[[ The input, beginning ]]

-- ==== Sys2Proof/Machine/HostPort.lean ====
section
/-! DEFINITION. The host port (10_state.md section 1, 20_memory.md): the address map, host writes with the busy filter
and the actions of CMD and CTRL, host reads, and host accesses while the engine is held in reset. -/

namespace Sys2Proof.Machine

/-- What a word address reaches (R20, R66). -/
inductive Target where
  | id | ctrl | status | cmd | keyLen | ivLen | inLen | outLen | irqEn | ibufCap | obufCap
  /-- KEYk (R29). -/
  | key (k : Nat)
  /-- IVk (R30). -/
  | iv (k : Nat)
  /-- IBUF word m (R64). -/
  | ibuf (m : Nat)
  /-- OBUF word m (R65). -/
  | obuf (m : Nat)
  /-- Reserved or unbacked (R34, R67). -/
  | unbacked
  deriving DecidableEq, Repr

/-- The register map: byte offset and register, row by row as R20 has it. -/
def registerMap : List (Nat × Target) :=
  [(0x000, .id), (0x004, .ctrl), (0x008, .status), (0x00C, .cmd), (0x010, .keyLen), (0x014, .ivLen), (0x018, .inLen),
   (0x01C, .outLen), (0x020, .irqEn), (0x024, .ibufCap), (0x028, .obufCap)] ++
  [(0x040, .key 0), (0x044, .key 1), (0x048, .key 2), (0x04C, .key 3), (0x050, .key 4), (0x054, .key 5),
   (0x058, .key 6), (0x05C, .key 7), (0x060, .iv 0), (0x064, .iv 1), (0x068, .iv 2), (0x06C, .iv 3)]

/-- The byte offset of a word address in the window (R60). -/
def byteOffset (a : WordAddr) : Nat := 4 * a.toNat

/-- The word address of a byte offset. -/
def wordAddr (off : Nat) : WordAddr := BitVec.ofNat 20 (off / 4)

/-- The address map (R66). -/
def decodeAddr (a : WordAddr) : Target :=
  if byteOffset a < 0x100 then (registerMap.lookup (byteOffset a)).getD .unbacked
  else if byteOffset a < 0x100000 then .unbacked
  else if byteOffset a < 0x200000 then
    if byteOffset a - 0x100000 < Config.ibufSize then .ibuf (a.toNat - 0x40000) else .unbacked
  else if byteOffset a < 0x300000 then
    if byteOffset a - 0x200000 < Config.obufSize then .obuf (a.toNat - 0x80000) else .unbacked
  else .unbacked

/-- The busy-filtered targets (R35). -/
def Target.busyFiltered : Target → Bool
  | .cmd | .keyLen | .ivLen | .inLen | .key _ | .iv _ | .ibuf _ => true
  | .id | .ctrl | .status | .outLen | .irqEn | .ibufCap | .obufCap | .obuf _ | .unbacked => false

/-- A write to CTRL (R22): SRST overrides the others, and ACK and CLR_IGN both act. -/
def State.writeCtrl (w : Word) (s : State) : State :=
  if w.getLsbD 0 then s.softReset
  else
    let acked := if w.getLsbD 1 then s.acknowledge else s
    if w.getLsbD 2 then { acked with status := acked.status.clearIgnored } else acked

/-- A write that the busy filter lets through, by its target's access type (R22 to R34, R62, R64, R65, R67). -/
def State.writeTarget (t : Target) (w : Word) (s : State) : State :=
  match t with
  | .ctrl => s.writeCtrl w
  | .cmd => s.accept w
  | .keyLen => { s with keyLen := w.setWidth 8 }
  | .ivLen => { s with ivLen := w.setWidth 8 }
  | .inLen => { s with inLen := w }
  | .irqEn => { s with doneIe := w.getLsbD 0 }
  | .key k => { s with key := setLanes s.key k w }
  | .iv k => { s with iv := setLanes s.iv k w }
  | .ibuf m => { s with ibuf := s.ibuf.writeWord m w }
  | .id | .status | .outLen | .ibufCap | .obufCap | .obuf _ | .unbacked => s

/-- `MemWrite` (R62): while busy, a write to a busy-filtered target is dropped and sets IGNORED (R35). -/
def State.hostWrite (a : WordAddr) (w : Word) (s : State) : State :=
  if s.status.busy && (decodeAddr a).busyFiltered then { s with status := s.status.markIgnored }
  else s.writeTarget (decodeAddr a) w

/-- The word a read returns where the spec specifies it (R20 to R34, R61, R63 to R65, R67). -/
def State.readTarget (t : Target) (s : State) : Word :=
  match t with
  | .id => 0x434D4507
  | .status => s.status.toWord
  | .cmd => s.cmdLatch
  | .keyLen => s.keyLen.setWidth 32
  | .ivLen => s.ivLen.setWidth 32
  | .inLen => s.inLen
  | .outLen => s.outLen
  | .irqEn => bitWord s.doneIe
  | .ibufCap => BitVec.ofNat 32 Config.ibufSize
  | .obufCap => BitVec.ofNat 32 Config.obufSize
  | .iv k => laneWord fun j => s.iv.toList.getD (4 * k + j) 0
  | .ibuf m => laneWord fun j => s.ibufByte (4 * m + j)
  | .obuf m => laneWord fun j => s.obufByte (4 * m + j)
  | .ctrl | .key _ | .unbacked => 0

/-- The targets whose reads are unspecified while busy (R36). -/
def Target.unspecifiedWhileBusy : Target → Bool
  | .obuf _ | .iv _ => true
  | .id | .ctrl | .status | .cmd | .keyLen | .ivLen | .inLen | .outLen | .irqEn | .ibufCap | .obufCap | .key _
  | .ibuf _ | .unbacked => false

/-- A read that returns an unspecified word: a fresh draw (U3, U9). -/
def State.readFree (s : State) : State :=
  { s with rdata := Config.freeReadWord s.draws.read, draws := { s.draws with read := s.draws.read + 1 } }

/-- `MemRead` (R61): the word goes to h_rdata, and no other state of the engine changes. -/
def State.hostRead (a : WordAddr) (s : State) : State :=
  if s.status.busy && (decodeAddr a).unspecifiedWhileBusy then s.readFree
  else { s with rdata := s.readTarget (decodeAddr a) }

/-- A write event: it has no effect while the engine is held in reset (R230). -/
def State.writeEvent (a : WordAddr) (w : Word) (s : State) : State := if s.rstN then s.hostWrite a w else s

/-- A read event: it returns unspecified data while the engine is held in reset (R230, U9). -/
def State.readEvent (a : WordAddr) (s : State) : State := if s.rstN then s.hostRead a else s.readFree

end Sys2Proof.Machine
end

[[ The input, end ]]

_Exercise instructions_
Nothing but the lines from the beginning of the records through the line with "[(0x040, .key 0), (0x044, .key" should appear, each printed exactly.

_Answer to the problem_
-- ==== Sys2Proof/Machine/HostPort.lean ====
section
/-! DEFINITION. The host port (10_state.md section 1, 20_memory.md): the address map, host writes with the busy filter
and the actions of CMD and CTRL, host reads, and host accesses while the engine is held in reset. -/

namespace Sys2Proof.Machine

/-- What a word address reaches (R20, R66). -/
inductive Target where
  | id | ctrl | status | cmd | keyLen | ivLen | inLen | outLen | irqEn | ibufCap | obufCap
  /-- KEYk (R29). -/
  | key (k : Nat)
  /-- IVk (R30). -/
  | iv (k : Nat)
  /-- IBUF word m (R64). -/
  | ibuf (m : Nat)
  /-- OBUF word m (R65). -/
  | obuf (m : Nat)
  /-- Reserved or unbacked (R34, R67). -/
  | unbacked
  deriving DecidableEq, Repr

/-- The register map: byte offset and register, row by row as R20 has it. -/
def registerMap : List (Nat × Target) :=
  [(0x000, .id), (0x004, .ctrl), (0x008, .status), (0x00C, .cmd), (0x010, .keyLen), (0x014, .ivLen), (0x018, .inLen),
   (0x01C, .outLen), (0x020, .irqEn), (0x024, .ibufCap), (0x028, .obufCap)] ++
  [(0x040, .key 0), (0x044, .key 1), (0x048, .key 2), (0x04C, .key 3), (0x050, .key 4), (0x054, .key 5),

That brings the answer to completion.